Nanotechnology

Physicists use selenium doping to achieve high selectivity in nanostructures

Scanning tunneling microscope image of the reaction pathway of mTBPT on a Cu(111) substrate, showing the transition from a random metal-organic structure before selenium doping to a well-ordered, crystalline, two-dimensional metal-organic nanostructure after doping. Credit: Nature Communications (2024). DOI: 10.1038/s41467-024-47614-9

Physicists at the National University of Singapore (NUS) have used flexible precursors and selenium doping to achieve controlled conformations of nanostructures, enhancing material properties and structural uniformity, a method that advances surface synthesis for the design and development of engineered nanomaterials.

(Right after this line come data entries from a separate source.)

-- ==== Sys2Proof/Laws/Awl.lean ====
section
/-! SUPPORT. What issuing an instruction of an Awl does: the checks find nothing, the register is written, the next instruction
follows. -/

namespace Sys2Proof.Machine

/-- A check of an unarmed source that is not real changes nothing. -/
theorem State.check_unarmed (s : State) (u : UnitId) (bit : Nat) (h : (s.fr u).inj = 0) : s.check u bit false = s := by
  simp [State.check, s.fire_none u bit false h]

/-- The fetch of an Awl without an armed source finds nothing. -/
theorem State.fetchChecks_unarmed (s : State) (p : Nat) (h : (s.fr (.awl p)).inj = 0) : s.fetchChecks p = s := by
  unfold State.fetchChecks
  simp only [s.check_unarmed _ _ h, s.fire_none _ _ _ h]
  split <;> rfl

/-- An instruction that may issue runs. -/
theorem State.issue_ready {s : State} {p : Nat} {i : Instr} {regs : List Nat} (h : s.AwlReady p i regs) (run : Awl → State → State) :
    s.issue p i regs run = run (s.awl p) s := by
  unfold State.issue
  simp only [h.next, h.free, s.fetchChecks_unarmed p h.unarmed]
  rfl

/-- Reading an Awl that was just changed. -/
theorem State.onAwl_self (s : State) (p : Nat) (f : Awl → Awl) (h : p < s.awls.length) : (s.onAwl p f).awl p = f (s.awl p) := by
  simp only [State.awl, State.onAwl]
  exact upd_getD_self _ _ _ _ h

/-- Every other Awl reads as before. -/
theorem State.onAwl_ne (s : State) (p q : Nat) (f : Awl → Awl) (h : q ≠ p) : (s.onAwl p f).awl q = s.awl q := by
  simp only [State.awl, State.onAwl]
  exact upd_getD_ne _ _ _ _ _ h

/-- Counting an event of an Awl changes only counters. -/
theorem State.countAwl_eq (s : State) (p code : Nat) (cl : Option Nat) (n : Nat) :
    ∃ c f, s.countAwl p code cl n = { s with cnts := c, free := f } := by
  unfold State.countAwl
  exact ⟨_, _, State.count_eq _ _ _ _ _ _ _⟩

/-- The next instruction issues at n, in the code: the program counter and the cycle count change. -/
theorem State.goTo_in (s : State) (p cost n : Nat) (h : p < s.awls.length) (h4 : n % 4 = 0) (hw : n < 4 * (s.awl p).words.length)
    (h15 : n < 32768) : ∃ c f, s.goTo p cost (n : Int) = { s.onAwl p (fun a => a.ran cost n) with cnts := c, free := f } := by
  obtain ⟨c, f, e⟩ := s.countAwl_eq p 1 none 1
  refine ⟨c, f, ?_⟩
  unfold State.goTo
  have hm : ((n : Int) % 32768).toNat = n := by omega
  have hwd : ((State.onAwl { s with cnts := c, free := f } p fun a => { a with cycle := a.cycle + BitVec.ofNat 64 cost, pc := n }).awl p).words
      = (s.awl p).words := by
    rw [State.onAwl_self]
    · rfl
    · exact h
  simp only [e, hm, hwd]
  rw [if_neg]
  · rfl
  · simp only [Bool.or_eq_true, bne_iff_ne, decide_eq_true_eq, not_or]
    omega

/-- The next instruction in sequence issues. -/
theorem State.goOn_in (s : State) (p cost : Nat) (h : p < s.awls.length) (h4 : (s.awl p).pc % 4 = 0)
    (hw : (s.awl p).pc + 4 < 4 * (s.awl p).words.length) (h15 : (s.awl p).pc + 4 < 32768) :
    ∃ c f, s.goOn p cost = { s.onAwl p (fun a => a.ran cost (a.pc + 4)) with cnts := c, free := f } := by
  obtain ⟨c, f, e⟩ := s.goTo_in p cost ((s.awl p).pc + 4) h (by omega) hw h15
  refine ⟨c, f, ?_⟩
  have hc : (((s.awl p).pc + 4 : Nat) : Int) = ((s.awl p).pc : Int) + 4 := by omega
  unfold State.goOn
  rw [← hc, e]
  have hu : ∀ (l : List Awl) (i : Nat) (g k : Awl → Awl), g (l.getD i {}) = k (l.getD i {}) → upd l i g = upd l i k := by
    intro l
    induction l with
    | nil => intros; rfl
    | cons a l ih =>
      intro i g k hg
      cases i with
      | zero => simpa [upd] using hg
      | succ i => simpa [upd] using ih i g k (by simpa using hg)
  simp only [State.onAwl]
  rw [hu s.awls p (fun a => a.ran cost ((s.awl p).pc + 4)) (fun a => a.ran cost (a.pc + 4)) rfl]

/-- An instruction changed its Awl by f, which leaves the code and the program counter, and goes on in sequence. -/
theorem State.goOn_only (s : State) (p cost : Nat) (f : Awl → Awl) (h : p < 136) (hl : s.awls.length = 136)
    (hp : (f (s.awl p)).pc = (s.awl p).pc) (hw' : (f (s.awl p)).words = (s.awl p).words)
    (h4 : (s.awl p).pc % 4 = 0) (hw : (s.awl p).pc + 4 < 4 * (s.awl p).words.length) (h15 : (s.awl p).pc + 4 < 32768) :
    s.onlyAwl p ((s.onAwl p f).goOn p cost) ((f (s.awl p)).ran cost ((s.awl p).pc + 4)) := by
  have hlt : p < s.awls.length := by omega
  have e0 := s.onAwl_self p f hlt
  have hlen : (s.onAwl p f).awls.length = s.awls.length := by simp [State.onAwl]
  obtain ⟨c, g, e⟩ := (s.onAwl p f).goOn_in p cost (by omega) (by rw [e0, hp]; exact h4) (by rw [e0, hp, hw']; exact hw)
    (by rw [e0, hp]; exact h15)
  rw [e]
  refine ⟨rfl, ?_, fun q hq => ?_⟩
  · have := (s.onAwl p f).onAwl_self p (fun a => a.ran cost (a.pc + 4)) (by omega)
    rw [e0, hp] at this
    exact this
  · have := (s.onAwl p f).onAwl_ne p q (fun a => a.ran cost (a.pc + 4)) hq
    rw [s.onAwl_ne p q f hq] at this
    exact this

/-- What an instruction that issues, changes its Awl by f and goes on in sequence answers. -/
theorem State.AwlReady.goOn {s : State} {p : Nat} {i : Instr} {regs : List Nat} (h : s.AwlReady p i regs) (cost : Nat) (f : Awl → Awl)
    (hp : (f (s.awl p)).pc = (s.awl p).pc) (hw : (f (s.awl p)).words = (s.awl p).words) :
    s.onlyAwl p ((s.onAwl p f).goOn p cost) ((f (s.awl p)).ran cost ((s.awl p).pc + 4)) :=
  s.goOn_only p cost f h.unit.1 h.unit.2 hp hw h.aligned h.inCode.1 h.inCode.2

end Sys2Proof.Machine
end

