theorem State.cntCtrl1_cnts (hv : v.getLsbD 5 = true) (s : State) (w : UnitId) : (s.cntCtrl1 v w).cnts = upd s.cnts w.idx Cnt.clear := by
  unfold State.cntCtrl1
  dsimp only
  rw [if_pos hv]
  rfl

/-- It changes frames and counters. -/
theorem State.cntCtrl_eq (s : State) (u : UnitId) (v : Word) :
    ∃ r c, s.cntCtrl u v = { s with frames := r, cnts := c } ∧ r.length = s.frames.length ∧ c.length = s.cnts.length := by
  unfold State.cntCtrl
  refine List.foldlRecOn (motive := fun t => ∃ r c, t = { s with frames := r, cnts := c } ∧ r.length = s.frames.length ∧
      c.length = s.cnts.length)
    _ _ ⟨_, _, rfl, rfl, rfl⟩ ?_
  rintro t ⟨r, c, rfl, hr, hc⟩ w -
  unfold State.cntCtrl1
  dsimp only
  split
  · exact ⟨_, _, rfl, (upd_length ..).trans hr, (upd_length ..).trans hc⟩
  · exact ⟨_, _, rfl, (upd_length ..).trans hr, hc⟩

theorem State.cntCtrl_fr (hw : w.idx < s.frames.length) (h : w ∈ u.subtree) : (s.cntCtrl u v).fr w = (s.fr w).cntCtrl v :=
  State.foldl_fr_mem (State.cntCtrl1_frames v) (fun _ => rfl) hw h

theorem State.cntCtrl_fr_other (hu : u.ok = true) (hw : w.ok = true) (h : w ∉ u.subtree) : (s.cntCtrl u v).fr w = s.fr w :=
  State.foldl_fr_not_mem (State.cntCtrl1_frames v) (fun _ hv => ok_of_mem_subtree hu hv) hw h

theorem State.cntCtrl_cnt (hv : v.getLsbD 5 = true) (hw : w.idx < s.cnts.length) (h : w ∈ u.subtree) :
    ((s.cntCtrl u v).cnt w.idx).val = List.replicate 8 0 :=
  congrArg Cnt.val (foldl_upd_mem (State.cntCtrl1_cnts hv) (fun _ => rfl) (List.mem_map_of_mem h) s hw {})

/-! ### Which write it is -/

/-- The unit is in reset, the reset is not keyed, or its type does not permit what is written (R28, R39, R398). -/
def State.ctrlRefused (s : State) (u : UnitId) (v : Word) : Bool :=
  (s.fr u).st = .resetting || (v.getLsbD 1 && !keyed v) || (v.getLsbD 1 && !u.canReset) || (v.getLsbD 0 && !u.canQuiesce)

theorem State.wFrameCtrl_eq (s : State) (u : UnitId) (v : Word) :
    s.wFrameCtrl u v =
      if s.ctrlRefused u v then s.reject u
      else if v.getLsbD 1 then (s.cntCtrl u v).startReset u
      else if v.getLsbD 0 then (s.cntCtrl u v).quiesceUnit u
      else (s.cntCtrl u v).resumeUnit u := rfl

theorem State.wFrameCtrl_quiesce (hst : (s.fr u).st ≠ .resetting) (hq : u.canQuiesce = true) (h0 : v.getLsbD 0 = true)
    (h1 : v.getLsbD 1 = false) : s.wFrameCtrl u v = (s.cntCtrl u v).quiesceUnit u := by
  have hr : s.ctrlRefused u v = false := by simp [State.ctrlRefused, hst, hq, h1, -BitVec.getLsbD_eq_getElem]
  simp only [State.wFrameCtrl_eq, hr, h0, h1, Bool.false_eq_true, if_true, if_false]

theorem State.wFrameCtrl_resume (hst : (s.fr u).st ≠ .resetting) (h0 : v.getLsbD 0 = false) (h1 : v.getLsbD 1 = false) :
    s.wFrameCtrl u v = (s.cntCtrl u v).resumeUnit u := by
  have hr : s.ctrlRefused u v = false := by simp [State.ctrlRefused, hst, h0, h1, -BitVec.getLsbD_eq_getElem]
  simp only [State.wFrameCtrl_eq, hr, h0, h1, Bool.false_eq_true, if_false]

theorem State.wFrameCtrl_reset (hst : (s.fr u).st ≠ .resetting) (hc : u.canReset = true) (h0 : v.getLsbD 0 = false)
    (h1 : v.getLsbD 1 = true) (hk : keyed v = true) : s.wFrameCtrl u v = (s.cntCtrl u v).startReset u := by
  have hr : s.ctrlRefused u v = false := by simp [State.ctrlRefused, hst, hc, h0, hk, -BitVec.getLsbD_eq_getElem]
  simp only [State.wFrameCtrl_eq, hr, h1, Bool.false_eq_true, if_true, if_false]

theorem State.wFrameCtrl_refused
    (h : (v.getLsbD 1 = true ∧ (keyed v = false ∨ u.canReset = false)) ∨ (v.getLsbD 0 = true ∧ u.canQuiesce = false)) :
    s.wFrameCtrl u v = s.reject u := by
  have hr : s.ctrlRefused u v = true := by
    unfold State.ctrlRefused
    rcases h with ⟨h1, h | h⟩ | ⟨h0, h⟩
    · rw [h1, h]; simp
    · rw [h1, h]; simp
    · rw [h0, h]; simp
  rw [State.wFrameCtrl_eq, if_pos hr]

/-! ### Quiesce -/

/-- The frame of a unit whose intake stops. -/
def Frame.stopIntake (f : Frame) : Frame :=
  if f.st = .resetting then f else { f with
    quiesce := true
    st := match f.st with
      | .running => .quiescing
      | .gated => .quiesced
      | t => t }

theorem Frame.stopIntake_stopIntake (f : Frame) : f.stopIntake.stopIntake = f.stopIntake := by
  cases h : f.st <;> simp [Frame.stopIntake, h]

The research results were published in the journal Nature Communications.

Surface synthesis has been extensively studied over the past few decades due to its ability to generate diverse nanostructures. Through judicious design of precursors, selection of substrates, and precise control of experimental parameters such as molecular concentration, electrical stimulation, and thermal treatment, a wide variety of complex nanostructures have been achieved.

Among these methods, Ullmann coupling is noteworthy for efficiently coupling precursors via dehalogenation and covalent bonding. Although most studies have focused on structurally rigid precursors, studying structurally flexible precursors offers great potential for developing complex functional nanomaterials with designed structures and properties.

Research led by Professor Andrew Wee from the NUS Department of Physics has demonstrated the topological selectivity of the structurally flexible precursor mTBPT using selenium (Se) doping, which features a triazine ring with three metabromophenyl groups and exhibits conformers with C3h and Cs symmetry.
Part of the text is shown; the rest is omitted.